-- ==== Sys2Proof/Tests/Slice0.lean ====
section
/-! SUPPORT. The model's own tests. Expected results come from spec/95_test_vectors.md (T, V and P numbers) and from
the rules by hand. Each test of an instruction is one step on a small state. The witnesses at the end show, for each
statement of Certificates/Slice0/Obligations.lean that has hypotheses, a state and operands that meet them. -/

namespace Sys2Proof.Tests.Slice0

open Sys2Proof Sys2Proof.Machine

/-! ## Helpers -/

/-- An engine of `n` bytes with `bytes` loaded at offset 0. -/
def engine (n : Nat) (bytes : List Byte) : State := ((State.construct n).load bytes).getD (State.construct n)

/-- An engine of `n` bytes with `ip` at `a` and `bytes` there. -/
def engineAt (n : Nat) (a : Word) (bytes : List Byte) : State :=
  { State.construct n with
    mem := ((Memory.new n).putBytes a.toNat bytes).getD (Memory.new n), regs := RegFile.zero.set .ip a }

/-- The step has a next state, and it is as `p` says. -/
def after (s : State) (p : State → Bool) : Bool :=
  match step s with
  | .next t => p t
  | .fault _ => false
  | .refused _ => false

/-- The step halts with `r` and leaves `ip` at `p`. -/
def haltsAt (s : State) (r : HaltReason) (p : Word) : Bool := after s fun t => t.run = .halted r && t.reg .ip = p

/-! ## Well-formedness: each check refuses an ill-formed term -/

theorem test_wf_movLitReg_refuses_id_10 : (Instr.movLitReg 0x1234 10).wf = false := by decide
theorem test_wf_addRegReg_refuses_first_id : (Instr.addRegReg 255 2).wf = false := by decide
theorem test_wf_addRegReg_refuses_second_id : (Instr.addRegReg 2 10).wf = false := by decide
theorem test_wf_accepts_id_9 : (Instr.movLitReg 0x1234 9).wf = true := by decide
theorem test_opcodeMap_wf_refuses_shared_byte :
    (OpcodeMap.mk 0x10 0x11 0x12 0x10 0xFF).wf = false := by decide
theorem test_memory_wf_refuses_listed_zero : (Memory.mk 4 [(1, 0)]).wf = false := by decide
theorem test_memory_wf_refuses_unsorted : (Memory.mk 4 [(2, 7), (1, 7)]).wf = false := by decide
theorem test_memory_wf_refuses_out_of_bounds : (Memory.mk 4 [(4, 7)]).wf = false := by decide

/-! ## Decoding: words written bit by bit from R58 to R61 and R64 -/

/-- Format LR (R60), the example of R100: `10 12 34 04`. -/
theorem test_decode_movLitReg :
    decode opcDefault [0b00010000, 0b00010010, 0b00110100, 0b00000100] = .ok (.movLitReg 0x1234 4, []) := by decide

/-- Format L (R59), the example of R102: `11 BE EF`. -/
theorem test_decode_movLitR1 :
    decode opcDefault [0b00010001, 0b10111110, 0b11101111] = .ok (.movLitR1 0xBEEF, []) := by decide

/-- Format L (R59), the example of R104: `12 00 07`. -/
theorem test_decode_movLitR2 :
    decode opcDefault [0b00010010, 0b00000000, 0b00000111] = .ok (.movLitR2 0x0007, []) := by decide

/-- Format RR (R61), the example of R106: `14 02 03`, the first id is `ra`. -/
theorem test_decode_addRegReg :
    decode opcDefault [0b00010100, 0b00000010, 0b00000011] = .ok (.addRegReg 2 3, []) := by decide

/-- Format N (R58), the example of R108: `FF`. The byte after it is given back. -/
theorem test_decode_endExec : decode opcDefault [0b11111111, 0b00010011] = .ok (.endExec, [0x13]) := by decide

/-- A reserved register id decodes (R63). -/
theorem test_decode_keeps_reserved_id : decode opcDefault [0x10, 0x12, 0x34, 0xFF] = .ok (.movLitReg 0x1234 255, []) := by
  decide

/-- The byte between the assigned 0x12 and 0x14 (V41). -/
theorem test_decode_unassigned : decode opcDefault [0x13, 0xFF] = .error (.unassigned 0x13) := by decide

/-- The five rows of the opcode table, in the table's own numbering: the opcode is the top byte. -/
theorem test_decodeTableWord_rows :
    decodeTableWord 32 0x10123404 = some (.movLitReg 0x1234 4) ∧ decodeTableWord 24 0x11BEEF = some (.movLitR1 0xBEEF) ∧
      decodeTableWord 24 0x120007 = some (.movLitR2 7) ∧ decodeTableWord 24 0x140203 = some (.addRegReg 2 3) ∧
      decodeTableWord 8 0xFF = some .endExec ∧ decodeTableWord 8 0x13 = none := by decide

/-- The notation of R70: the first lines of program P3, and the offset its label names. -/
theorem test_assemble_P3 :
    assemble opcDefault [.instr (.movLitReg 8 RegId.ip.toByte), .raw [0x13, 0x13, 0x13, 0x13],
      .instr (.movLitReg 0x1234 RegId.r8.toByte), .instr .endExec] =
        [0x10, 0x00, 0x08, 0x00, 0x13, 0x13, 0x13, 0x13, 0x10, 0x12, 0x34, 0x09, 0xFF] ∧
      labelOffset opcDefault [.instr (.movLitReg 8 0), .raw [0x13, 0x13, 0x13, 0x13], .instr .endExec] 2 = 8 := by decide

/-! ## The step runs the word placed where it fetches -/

theorem test_withFetchWord_movLitReg :
    after (State.reset.withFetchWord 32 0x10123409) (fun t => t.reg .r8 = 0x1234 && t.reg .ip = 4) = true := by decide
theorem test_withFetchWord_movLitR1 :
    after (State.reset.withFetchWord 24 0x11BEEF) (fun t => t.reg .r1 = 0xBEEF && t.reg .ip = 3) = true := by decide
theorem test_withFetchWord_movLitR2 :
    after (State.reset.withFetchWord 24 0x120007) (fun t => t.reg .r2 = 7 && t.reg .ip = 3) = true := by decide
theorem test_withFetchWord_addRegReg :
    after (State.reset.withFetchWord 24 0x140000) (fun t => t.reg .acc = 6 && t.reg .ip = 3) = true := by decide
theorem test_withFetchWord_endExec :
    haltsAt (State.reset.withFetchWord 8 0xFF) .endOfExecution 1 = true := by decide

/-- Also from a halted engine without memory whose `ip` is at the top of the address space. -/
theorem test_withFetchWord_anywhere :
    after ((haltEntry .badMemoryAccess ((State.construct 0).setReg .ip 0xFFFF)).withFetchWord 24 0x11BEEF)
      (fun t => t.reg .r1 = 0xBEEF && t.run = .running) = true := by decide

/-! ## Instructions -/

/-- V8: with register id 0, MOV_LIT_REG jumps, and the literal replaces the advanced `ip`. -/
theorem test_movLitReg_jump : after (engine 4 [0x10, 0x12, 0x34, 0x00]) (fun t => t.reg .ip = 0x1234 && t.run = .running) = true := by
  decide

/-- V9: id 10 halts after all fetches. -/
theorem test_movLitReg_id_10 : haltsAt (engine 4 [0x10, 0x12, 0x34, 0x0A]) .badMemoryAccess 4 = true := by decide

/-- V18: the literal is not sign-extended or changed. -/
theorem test_movLitR1 : after (engine 3 [0x11, 0x80, 0x00]) (fun t => t.reg .r1 = 0x8000 && t.reg .ip = 3) = true := by decide

/-- V3: the second literal byte is out of bounds, and `ip` does not move by 1. -/
theorem test_movLitR1_cut : haltsAt (engine 2 [0x11, 0xAB]) .badMemoryAccess 1 = true := by decide

/-- V20. -/
theorem test_movLitR2 :
    after (engine 3 [0x12, 0xFF, 0xFF]) (fun t => t.reg .r2 = 0xFFFF && t.reg .r1 = 0 && t.reg .ip = 3) = true := by decide

/-- V46: a literal at 0xFFFE would take `ip` to 0x10000 (with MOV_LIT_R2 in place of MOV_LIT_R1). -/
theorem test_movLitR2_top : haltsAt (engineAt 0x10000 0xFFFD [0x12, 0xAA, 0xBB]) .badMemoryAccess 0xFFFE = true := by decide

/-- V28, T1: the sum wraps. -/
theorem test_addRegReg_wraps :
    after (((engine 3 [0x14, 2, 3]).setReg .r1 0xFFFF).setReg .r2 2) (fun t => t.reg .acc = 1 && t.reg .r1 = 0xFFFF) = true := by
  decide

/-- V36: the second id is missing. -/
theorem test_addRegReg_cut : haltsAt (engine 2 [0x14, 0x02]) .badMemoryAccess 2 = true := by decide

/-- V38. -/
theorem test_endExec : haltsAt (engine 1 [0xFF]) .endOfExecution 1 = true := by decide

/-- V44: at 0xFFFF not even END runs. -/
theorem test_endExec_top : haltsAt (engineAt 0x10000 0xFFFF [0xFF]) .badMemoryAccess 0xFFFF = true := by decide

/-- V41 and V1: an unassigned opcode, and no byte at all. -/
theorem test_unassigned_and_empty :
    haltsAt (engine 1 [0x13]) .unexpectedInstruction 1 = true ∧ haltsAt (engine 0 []) .badMemoryAccess 0 = true := by decide

/-- T4: the byte order and the bounds of a memory `12 34`. -/
theorem test_memory_T4 :
    (engine 2 [0x12, 0x34]).mem.getU16 0 = some 0x1234 ∧ (engine 2 [0x12, 0x34]).mem.getU16 1 = none ∧
      (engine 2 [0x12, 0x34]).mem.setU16 1 0xBEEF = none ∧
      ((engine 2 [0x12, 0x34]).mem.setU16 0 0xBEEF).bind (fun m => m.getU8 1) = some 0xEF := by decide

/-- The host: a load that is too long, a name of no register, and a load after the first step. -/
theorem test_host_refusals :
    (match hostCall opcDefault (.load [1, 2]) (Session.new 1) with
      | .next (r, h) => decide (r = .outOfBounds ∧ h.engine = State.construct 1 ∧ h.phase = .loadFailed)
      | _ => false) = true ∧
    (match hostCall opcDefault (.get "ax") (Session.new 1) with
      | .refused r => decide (r = .unknownRegisterName "ax")
      | _ => false) = true ∧
    (match hostCall opcDefault (.load []) { engine := State.construct 1, phase := .started } with
      | .refused r => decide (r = .loadAfterFirstStep)
      | _ => false) = true := by decide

About this exercise -
Beginning with the line containing "assemble opcDefault [.instr" and ending with the line containing "0x09, 0xFF] ∧", extract those lines exactly from the listing above, and only those.

Response -
    assemble opcDefault [.instr (.movLitReg 8 RegId.ip.toByte), .raw [0x13, 0x13, 0x13, 0x13],
      .instr (.movLitReg 0x1234 RegId.r8.toByte), .instr .endExec] =
        [0x10, 0x00, 0x08, 0x00, 0x13, 0x13, 0x13, 0x13, 0x10, 0x12, 0x34, 0x09, 0xFF] ∧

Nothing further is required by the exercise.